Press Esc to hide this help

On-Pod Collectives — Section Map

Binary: extracted/libtpu-0.0.40-cp314-cp314-manylinux_2_31_x86_64/libtpu/libtpu.so (build-id 89edbbe81c5b328a958fe628a9f2207d, build libtpu_lts_20260413_b_RC00; .text VMA == file offset 0xe63c000). Status: Reimplementation-grade map · Evidence grade: Confirmed (byte-anchored), substrate split / end-to-end flow / op-family dispatch all cross-checked against the IDA decompile · Part XIII — On-Pod Collectives & Barriers / Collective algorithms · back to index

Abstract

This page is the map of the TPU collective stack as reconstructed from the (unstripped, full-symbol) libtpu.so. A collective in an XLA/HLO module — all-reduce, all-gather, reduce-scatter, all-to-all, collective-permute and their async/ragged variants — is lowered to ICI (inter-chip-interconnect) ring traffic over the physical torus. The compiler does this on two distinct execution substrates: the dense TensorCore path that drives ICI DMA directly, and the SparseCore-offload path that hands embedding-class collectives to the SparseCore as a separate operating point. This page documents (1) the substrate split and what gates SC-offload, (2) the end-to-end flow from HLO collective op to emitted ICI ring schedule, and (3) the collective op family with its per-kind cost/emitter dispatch. Each algorithm, the routing/twist/barrier subsystems, and the SC-offload config builder are sibling pages — this page links them; it does not duplicate their byte-level derivations.

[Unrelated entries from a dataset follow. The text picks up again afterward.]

-- ==== Sys2Proof/Tests/Slice0.lean ====
section
/-! SUPPORT. The model's own tests: ill-formed operations, words of the spec's encodings decoded, single operations of
95_test_vectors.md (its vector is named at each test), and a witness for each statement that has hypotheses. -/

set_option Elab.async false

namespace Sys2Proof.Tests

open Sys2Proof.Machine

/-- The operation a byte string encodes, with nothing left over. -/
def dec (bs : List Byte) : Option Instr :=
  match decode bs with
  | .ok (i, []) => some i
  | _ => none

/-- The state after one operation, if it answers one. -/
def ran (i : Instr) (s : State) : Option State :=
  match exec i s with
  | .next t => some t
  | _ => none

/-- The response of one operation. -/
def resp (i : Instr) (s : State) : Option Resp := (ran i s).map (·.resp)

/-- Why an operation is refused. -/
def refusal (i : Instr) (s : State) : Option Refusal :=
  match exec i s with
  | .refused r => some r
  | _ => none

/-- The state before every vector (95_test_vectors.md, opening). -/
def s0 : State := State.reset

/-- MAIN at stamp 0, AUXWIN at stamp 0, a DMA. -/
def m0 : Ctx := ⟨.main, 0⟩
def w0 : Ctx := ⟨.auxwin, 0⟩
def d0 : Ctx := ⟨.dma, 0⟩

/-- Changes of one group of a state. -/
def onBus (f : Bus → Bus) (s : State) : State := { s with bus := f s.bus }
def onVdp (f : Vdp → Vdp) (s : State) : State := { s with vdp := f s.vdp }
def onSnd (f : Snd → Snd) (s : State) : State := { s with snd := f s.snd }
def onSched (f : Sched → Sched) (s : State) : State := { s with sched := f s.sched }

/-- A mailbox location the host leaves at a value (log 7), and a state whose host writes nothing. -/
def stays {α : Type} (v : α) : Cell α := ⟨v, [], true, 0⟩
def quiet (s : State) : State :=
  { s with host := ⟨stays s.host.pad.value, stays s.host.mute.value, stays s.host.cancel.value, stays s.host.pal.value⟩ }

/-! ### Ill-formed operations: a row's pattern, a row's condition, an operand's range. -/

theorem test_wf_region_pattern : (Instr.rd8Ram m0 0xC00000).wf = false ∧ (Instr.wr8Zram m0 0xA04000 1).wf = false ∧
    (Instr.rd8Fm m0 0xA06000).wf = false ∧ (Instr.wr8Io m0 0xA10020 1).wf = false ∧
    (Instr.rd8Rom m0 0x400000).wf = false ∧ (Instr.wr8Sramctl m0 0xA130F0 1).wf = false := by decide +kernel

theorem test_wf_port_pattern : (Instr.rd16Vdpdata m0 0xC00004).wf = false ∧ (Instr.wr16Vdpctrl m0 0xC00008 1).wf = false ∧
    (Instr.wr8Psg m0 0xC00010 1).wf = false ∧ (Instr.wr8FmData1 m0 0xA04002 1).wf = false ∧
    (Instr.ioEven 0xA10001 .read).wf = false := by decide +kernel

theorem test_wf_vdpnone : (Instr.rd8Vdpnone m0 0xC00007).wf = false ∧ (Instr.rd8Vdpnone m0 0xC00011).wf = false ∧
    (Instr.rd8Vdpnone m0 0xC00008).wf = true ∧ (Instr.wr8Vdpnone m0 0xC0001F 0).wf = true := by decide +kernel

theorem test_wf_fmreg_other : (Instr.fmregOther m0 0 0x27 1).wf = false ∧ (Instr.fmregOther m0 0 0x2B 1).wf = false ∧
    (Instr.fmregOther m0 1 0x27 1).wf = true ∧ (Instr.fmregOther m0 0 0x28 1).wf = true := by decide +kernel

theorem test_wf_cmd1 : (Instr.cmd1 2 0x123).wf = false ∧ (Instr.cmd1 3 0x123).wf = true := by decide +kernel

theorem test_wf_mode : (Instr.modeVramWr ⟨0, 0, 0, 0, 0, 0⟩).wf = false ∧ (Instr.modeCramRd ⟨0, 0, 0, 1, 0, 0⟩).wf = false ∧
    (Instr.modeInvalid ⟨3, 0, 0, 0, 0, 0⟩).wf = false ∧ (Instr.modeInvalid ⟨2, 0, 0, 0, 0, 0⟩).wf = true ∧
    (Instr.dmaflag ⟨1, 0, 0, 7, 0, 0⟩).wf = false := by decide +kernel

theorem test_wf_aux_pattern : (Instr.ardZram 0x4000 0).wf = false ∧ (Instr.awrFm 0x6000 1 0).wf = false ∧
    (Instr.ardBanksel 0x6100 0).wf = false ∧ (Instr.ardVdpwin 0x7F20 0).wf = false ∧
    (Instr.awrBankwin 0x7FFF 1 0).wf = false := by decide +kernel

theorem test_wf_aux_none : (Instr.ardNone 0x7F00 0).wf = false ∧ (Instr.ardNone 0x60FF 0).wf = false ∧
    (Instr.ardNone 0x6100 0).wf = true ∧ (Instr.awrNone 0x7FFF 0 0).wf = true := by decide +kernel

theorem test_wf_dma_writes_nothing : (Instr.wr8 d0 0xFF0000 1).wf = false ∧ (Instr.wr16Vdpdata d0 0xC00000 1).wf = false ∧
    (Instr.fmregMode d0 1).wf = false ∧ (Instr.rd8 d0 0xFF0000).wf = true := by decide +kernel

theorem test_wf_naturals : (Instr.rd8 ⟨.main, 0x100000000⟩ 0).wf = false ∧ (Instr.runto .main 0x100000000).wf = false ∧
    (Instr.timerrebase 0x100000000).wf = false ∧ (Instr.drawline 0x80000000).wf = false ∧
    (Instr.drawline (-0x80000001)).wf = false ∧ (Instr.drawline (-1)).wf = true := by decide +kernel
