-- ==== Sys2Proof/Tests/Slice0.lean ====
section
/-! SUPPORT. The model's own tests: words written out from the encoding of 30_encoding.md R81 and R88, rows of
95_test_vectors.md, the smoke tests of WellFormed, and for every statement with hypotheses a state that meets them. -/

namespace Sys2Proof.Tests

open Sys2Proof Sys2Proof.Machine

/-! ### Helpers -/

/-- An outcome is a next state with a property. -/
def after (o : Result) (p : State → Bool) : Bool :=
  match o with
  | .next s => p s
  | .fault _ => false
  | .refused _ => false

/-- An outcome is that fault. -/
def faults (o : Result) (e : Fault) : Bool :=
  match o with
  | .next _ => false
  | .fault r => r == e
  | .refused _ => false

/-- The next state, or the state itself. -/
def nextState (s : State) : State :=
  match step s with
  | .next t => t
  | .fault _ => s
  | .refused _ => s

/-- Reset with some registers set. -/
def withRegs (l : List (RegNum × Int)) : State :=
  l.foldl (fun s e => s.writeReg e.1 (wrap8 e.2)) State.reset

/-- Reset with a program loaded from address 0. -/
def loaded (ws : List Word) : State :=
  match loadProgram ws State.reset with
  | .ok s => s
  | .error _ => State.reset

/-- Reset with the instruction of that word in L4, about to be dispatched. -/
def about (w : Word) (s : State) : State := { s with l4 := occupiedLatch (decodeRecord w) 0 }

/-- The same machine with `V2_REG_INDEX = masked`. -/
def masked (s : State) : State := { s with v2RegIndex := .masked }

/-! ### Decoding: every constructor by a word written out field by field (R81, R88, R90) -/

theorem test_decode_add : decode 0b0000_000000_000001 = .add 0 1 := by decide
theorem test_decode_sub : decode 0b0001_000010_000011 = .sub 2 3 := by decide
theorem test_decode_mul : decode 0b0010_000100_000101 = .mul 4 5 := by decide
theorem test_decode_movi : decode 0b0011_000001_111111 = .movi 1 (-1) := by decide
theorem test_decode_beqz : decode 0b0100_000001_111110 = .beqz 1 (-2) := by decide
theorem test_decode_andi : decode 0b0101_000000_001111 = .andi 0 15 := by decide
theorem test_decode_eor : decode 0b0110_000001_000010 = .eor 1 2 := by decide
theorem test_decode_br : decode 0b0111_000101_000110 = .br 5 6 := by decide
theorem test_decode_sal : decode 0b1000_000011_000010 = .sal 3 2 := by decide
theorem test_decode_sar : decode 0b1001_111111_000001 = .sar 63 1 := by decide
theorem test_decode_ldr : decode 0b1010_000010_000111 = .ldr 2 7 := by decide
theorem test_decode_str : decode 0b1011_001001_011111 = .str 9 31 := by decide
theorem test_decode_reserved12 : decode 0b1100_000000_000000 = .reserved12 0 0 := by decide
theorem test_decode_reserved13 : decode 0b1101_010101_010101 = .reserved13 21 21 := by decide
theorem test_decode_reserved14 : decode 0b1110_000001_100000 = .reserved14 1 (-32) := by decide
theorem test_decode_reserved15 : decode 0b1111_111111_111110 = .reserved15 63 (-2) := by decide
theorem test_decode_sentinel : decode 0b1111_111111_111111 = .sentinel := by decide

/-- 95_test_vectors.md 2.1: `0x3FE0` is opcode 3, operand1 63, value2 -32, type I. -/
theorem test_decode_record : decodeRecord 0x3FE0 = ⟨3, 63, -32, .I⟩ := by decide
theorem test_encode_movi : encode (.movi 63 (-32)) = 0x3FE0 := by decide
theorem test_encode_beqz : encode (.beqz 1 (-2)) = 0x407E := by decide
theorem test_decode_no_word : decodeNext [] = .error .noWord := by decide
theorem test_table_word : decodeTableWord 16 0x7146 = some (.br 5 6) := by decide
theorem test_table_word_short : decodeTableWord 8 0x46 = none := by decide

Contract of the collective stack as observed in the binary:

  • Every collective is reduced over the physical torus (3 dimensions X/Y/Z), not over the logical replica list directly: the partitioner and the cost model both query topology (ReplicaGroupsOnNDPlane, EstimatePhysicalLinksUsed) to derive how many torus dimensions the collective's replica-groups span.
  • Strategy selection is flag-and-shape driven, not cost-compared. BaseStrategyND::SelectNDStrategy @0x137c78e0 picks the emitter family (sub-plane / ND-ring / N-Way / twisted-torus / strided) from TpuCompEnv flags + torus extents; the cost model (CostModel::GetCollectiveCycles @0x130abfc0) only produces the scheduler's per-resource cycle deposit. The one true cost-vs-cost comparison is the SPMD partitioner's GetCommunicationTimeInMilliSec, used to choose sharding, not the emitter algorithm.
  • ICI bandwidth is modeled per-direction (bidirectional ring): the shared term is eff_Bps = IciGigabytesPerSecond() · 0.5 · 1e9; there is no additive latency term in any collective branch — bundle collective cost is pure bandwidth, in TensorCore cycles.
  • SC-offload is gated by a Target capability bit + a platform-type bool, with a per-generation hardware basis (TpuVersion == 5); when the gate holds, the embedding collective is emitted as a CollectiveIciStrategyConfig proto of per-color UNIDIR rings rather than as HLO ReplicaGroup device lists.

At a glance

AspectTensorCore (dense) substrateSparseCore-offload substrate
Emitter selectorBaseStrategyND::SelectNDStrategy @0x137c78e0ConstructConfigForCollectiveUniDirNDGroups<*> @0x133c82c0 / 0x133c2dc0 / 0x133cd800
Output of selectionheap StrategyND* family → HLO ReplicaGroup device listsCollectiveIciStrategyConfig proto (per-color UNIDIR rings)
Cost estimatorCostModel::GetCollectiveCycles @0x130abfc0 (TC cycles)SC ring cost via GetCollectiveOffloadConfig @0x133e1740 probe
Async tracker / scheduler resourcesjellyfish TpuAsyncTracker {13..46}plain SparseCoreAsyncTracker (base {0..12}) → resource-aware {13..17}
Gatealways (dense XLA path)Megachip ∧ CoresPerChip(SC)>0 ∧ (Target[+0x628]&4 ∨ Target[+0x540]) ∧ ModuleContainsLEM… ∧ FLAGS_xla_sc_enable_latency_hiding_scheduler
Op-type keyHLO opcode + SparseCoreConfig.offload enumSparseCoreConfig.offload (field 2, xla::jellyfish::Offload)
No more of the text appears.